(Beginning of Records for this task)

-- ==== Sys2Proof/Machine/Fields.lean ====
section
/-! DEFINITION. The fields of every register, one definition a field, written from the register tables of the spec:
where the field lies (8 × the management address of its register + its lowest bit), its width and its value after cold reset. -/

namespace Sys2Proof.Machine

/-- One field of one register. -/
structure Fld where
  /-- 8 × the register's management address + the field's lowest bit. -/
  key : Nat
  width : Nat
  /-- The value after cold reset. -/
  reset : Nat
  deriving DecidableEq, Repr

/-- GLB_FEAT_OFFER_k (chapter 24): the feature bits that the silicon offers. -/
def featOffer : Nat → Nat
  | 0 => 0x3F01FF
  | 1 => 0x007F003F00030007
  | 2 => 0x7001F
  | _ => 0

/-- A reserved field: reads zero (R7). -/
def RSVD (addr lo width : Nat) : Fld := ⟨8 * addr + lo, width, 0⟩
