-- ==== Sys2Proof/Machine/StateFab.lean ====
section
/-! DEFINITION. The state of the fabric, of sluices and descriptors, and of address translation
(chapters 6 to 8). Plain data. -/

namespace Sys2Proof.Machine

/-- What a transaction tag of this Slosin stands for. -/
inductive TagUse where
  /-- The remote-line filter's request for a line. -/
  | filter (slot line : Nat)
  /-- A snoop transaction of a home line. -/
  | home (slot line : Nat)
  /-- A host request relayed to a member (R129): the port, agent entry, address, and completion kind. -/
  | relay (port entry hpa kind : Nat)
  /-- A tile's RdCur (3), home write (4) or atomic (5) of a line homed elsewhere. -/
  | tileOp (t slot line k : Nat)
  /-- A completion record of a sluice written to a ring on another member (R190). -/
  | record (k : Nat)
  /-- An access of a piece to a peer's memory (R229). -/
  | access (id : Nat)
  /-- A forwarded engine descriptor (R92). -/
  | engine (desc : Nat)
  /-- A snoop of a HOST_INVAL descriptor to an agent that attaches to another member (R143). -/
  | inval (desc slot line : Nat)
  deriving DecidableEq, Repr

/-- A transaction tag in use: the peer it was sent to, and the request as sent, which a replay sends again (R166). -/
structure Tag where
  node : Nat
  use : TagUse
  pkt : Option Pkt := none
  deriving DecidableEq, Repr

/-- One fabric link (chapter 6). -/
structure Link where
  /-- Next SEQ to send, and the flits not yet acknowledged, oldest first: SEQ and the 15 slots. -/
  txSeq : Nat := 0
  replay : List (Nat × List (BitVec 128)) := []
  /-- Last SEQ received in order and intact. -/
  rxSeq : Nat := 0xFFF
  /-- Slots of a packet that continues in the next flit. -/
  rxPart : List (BitVec 128) := []
  /-- The SEQ last NAKed by the far end and how often in a row; NAKs in this millisecond. -/
  nakSeq : Nat := 0
  nakRun : Nat := 0
  nakMs : Nat := 0
  /-- A NAK was sent and not yet answered: later flits are discarded. -/
  nakSent : Bool := false
  /-- Shared slots this sender holds, by virtual channel; reserved slots it holds, by channel·8 + hop class. -/
  shared : List Nat := [0, 0, 0, 0, 0]
  reserved : KMap Nat := []
  /-- Slots freed here whose credits the next flit returns. -/
  giveBack : Nat := 0
  /-- Packets waiting for credits. -/
  queue : List Pkt := []
  down : Bool := false
  /-- Reconciliation waits for the far end's last good SEQ (R170). -/
  reconciling : Bool := false
  /-- Slots sent and credits received since the last AUDIT. -/
  sentSince : Nat := 0
  backSince : Nat := 0
  /-- Turn of the weighted round robin of Forward, Request and Bulk (R159). -/
  turn : Nat := 0
  deriving DecidableEq, Repr

/-- New packets to a node held while its route changes (R163, R170). -/
structure HeldDst where
  node : Nat
  pkts : List Pkt := []
  /-- Fences not yet answered; a reconciliation counts as one. -/
  fences : Nat := 0
  /-- Ports whose reconciliation is waited for. -/
  ports : List Nat := []
  deriving DecidableEq, Repr

/-- Fabric state (chapter 6). -/
structure FabS where
  links : KMap Link := []
  tags : KMap Tag := []
  held : List HeldDst := []
  /-- Packets for this Slosin that passed every check and wait for their command. -/
  inbox : List Pkt := []
  /-- Management packets dropped at a full ring, to be resent (R158). -/
  resend : List Pkt := []
  /-- Missed heartbeats in a row, by node (R172). -/
  missed : KMap Nat := []
  /-- Discovery (R539): the parent port, and the port each reporter's report arrived on. -/
  parent : Option Nat := none
  reporters : KMap Nat := []
  /-- The deepest queue of this window: composition slot·2^50 + line, and its depth (R169). -/
  hotKey : Nat := 0
  hotDepth : Nat := 0
  /-- Lines in a hot-line episode. -/
  hot : KSet := []
  deriving DecidableEq, Repr

/-- Where a run of translated addresses leads (R207, R208). -/
inductive Target where
  | pool (pa : Nat)
  | host (agent : Nat) (hpa : Nat)
  | view (member : Nat) (hvid : Nat) (page : Nat)
  deriving DecidableEq, Repr

/-- One run of the translation store (R213). -/
structure Run where
  field : Nat
  va : Nat
  len : Nat
  target : Target
  wr : Bool
  deriving DecidableEq, Repr

/-- How far a descriptor has come. -/
inductive DPhase where
  /-- Waiting for a page walk, for room in the translation store, queued, running, waiting for a later event of its
  command, its work finished, skipped in its list. -/
  | walking | noRoom | queued | running | waiting | finished | skipped
  deriving DecidableEq, Repr

/-- One address field of a descriptor: where it lies in it, the range and the access it makes (R213). -/
structure AField where
  at_ : Nat
  va : Nat
  len : Nat
  write : Bool
  atomic : Bool := false
  deriving DecidableEq, Repr

/-- One leaf page to move: its virtual address, its size, and the pool addresses it moves between. -/
structure MovePage where
  va : Nat
  size : Nat
  src : Nat
  dst : Nat
  deriving DecidableEq, Repr

/-- A migration or prefetch in progress (R71, R75): the leaf pages still to do, and the batch in hand. -/
structure MigS where
  todo : List MovePage := []
  batch : List MovePage := []
  /-- The invalidation and the recalls of the batch are awaited. -/
  draining : Bool := false
  prefetch : Bool := false
  /-- Physical source pages of the batch, and those written during their copy (R75). -/
  pages : List Nat := []
  dirtied : List Nat := []
  deriving DecidableEq, Repr

/-- A descriptor fetched and not yet completed. -/
structure Desc where
  id : Nat
  sluice : Nat
  slot : Nat
  /-- Its 64 or 128 bytes, byte 0 in bits 7..0. -/
  raw : BitVec 1024
  /-- The list it belongs to, its place in it, and whether it is the last of a list of more than one. -/
  list : Nat
  idx : Nat := 0
  multi : Bool := false
  phase : DPhase := .queued
  status : Nat := 0
  bytes : Nat := 0
  dropped : Nat := 0
  detail : Nat := 0
  stall : Nat := 0
  runs : List Run := []
  /-- Translation has come this far: the field, and the bytes of it. -/
  pos : Nat × Nat := (0, 0)
  stale : Bool := false
  started : Bool := false
  /-- Its engine command has done its work. -/
  worked : Bool := false
  /-- It consumed bittern itself (R112). -/
  consumed : Bool := false
  replays : Nat := 0
  clamped : Bool := false
  /-- The blocks it read once after translation: a parameter block (R311), a recipe block (R236). -/
  recipe : List (BitVec 3072) := []
  mig : Option MigS := none
  /-- DEADLINE_US has passed (R346). -/
  late : Bool := false
  /-- It passed its checks with nothing to hold it back: it starts whatever a later member of its list does (R188). -/
  early : Bool := false
  deriving DecidableEq, Repr

/-- What a sluice holds beside its registers. -/
structure Sluice where
  /-- The accept set latched at the enable (R200). -/
  accept : Nat := 0
  /-- Records written since the last interrupt, and whether an event is pending (R197). -/
  unsignalled : Nat := 0
  timer : Bool := false
  irqPending : Bool := false
  aged : Bool := false
  /-- A fetch of this many slots is under way. -/
  fetching : Option Nat := none
  /-- Slots of a list whose end has not been fetched, oldest first. -/
  part : List (BitVec 512) := []
  deriving DecidableEq, Repr

/-- Sluices and descriptors (chapter 7). -/
structure SlcS where
  sluices : KMap Sluice := []
  descs : List Desc := []
  nextDesc : Nat := 0
  nextList : Nat := 0
  /-- Round robin: the sluice served last and how much of its weight is left. -/
  rrLast : Nat := 0
  rrLeft : Nat := 0
  deriving DecidableEq, Repr

/-- A leaf translation of the TLB (R211): VA and size of the page, and what it maps. -/
structure TlbEnt where
  asid : Nat
  va : Nat
  size : Nat
  target : Target
  wr : Bool
  deriving DecidableEq, Repr

/-- A non-leaf entry of the walk cache: the level of the table it names and the VA prefix it covers. -/
structure WcEnt where
  asid : Nat
  level : Nat
  prefix_ : Nat
  table : Nat
  deriving DecidableEq, Repr

/-- An invalidation in progress (R217 to R220). -/
structure Inv where
  asid : Nat
  abort : Bool
  /-- CMP_ASID_CMD of this slot waits for it, and whether it is a DESTROY. -/
  cmd : Option Nat := none
  destroy : Bool := false
  /-- Accesses issued under an old translation that it waits for. -/
  waitFor : List Nat := []
  deriving DecidableEq, Repr

/-- Address translation (chapter 8). -/
structure XlS where
  tlb : List TlbEnt := []
  wcache : List WcEnt := []
  /-- Walks in progress: ASID and virtual page number (R211). -/
  walks : List (Nat × Nat) := []
  invs : List Inv := []
  deriving DecidableEq, Repr

end Sys2Proof.Machine
end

(End of Records for this task)

*Exercise aim*
Only one number is expected: the count of lines in the entries holding the string "that".

*Written response*
5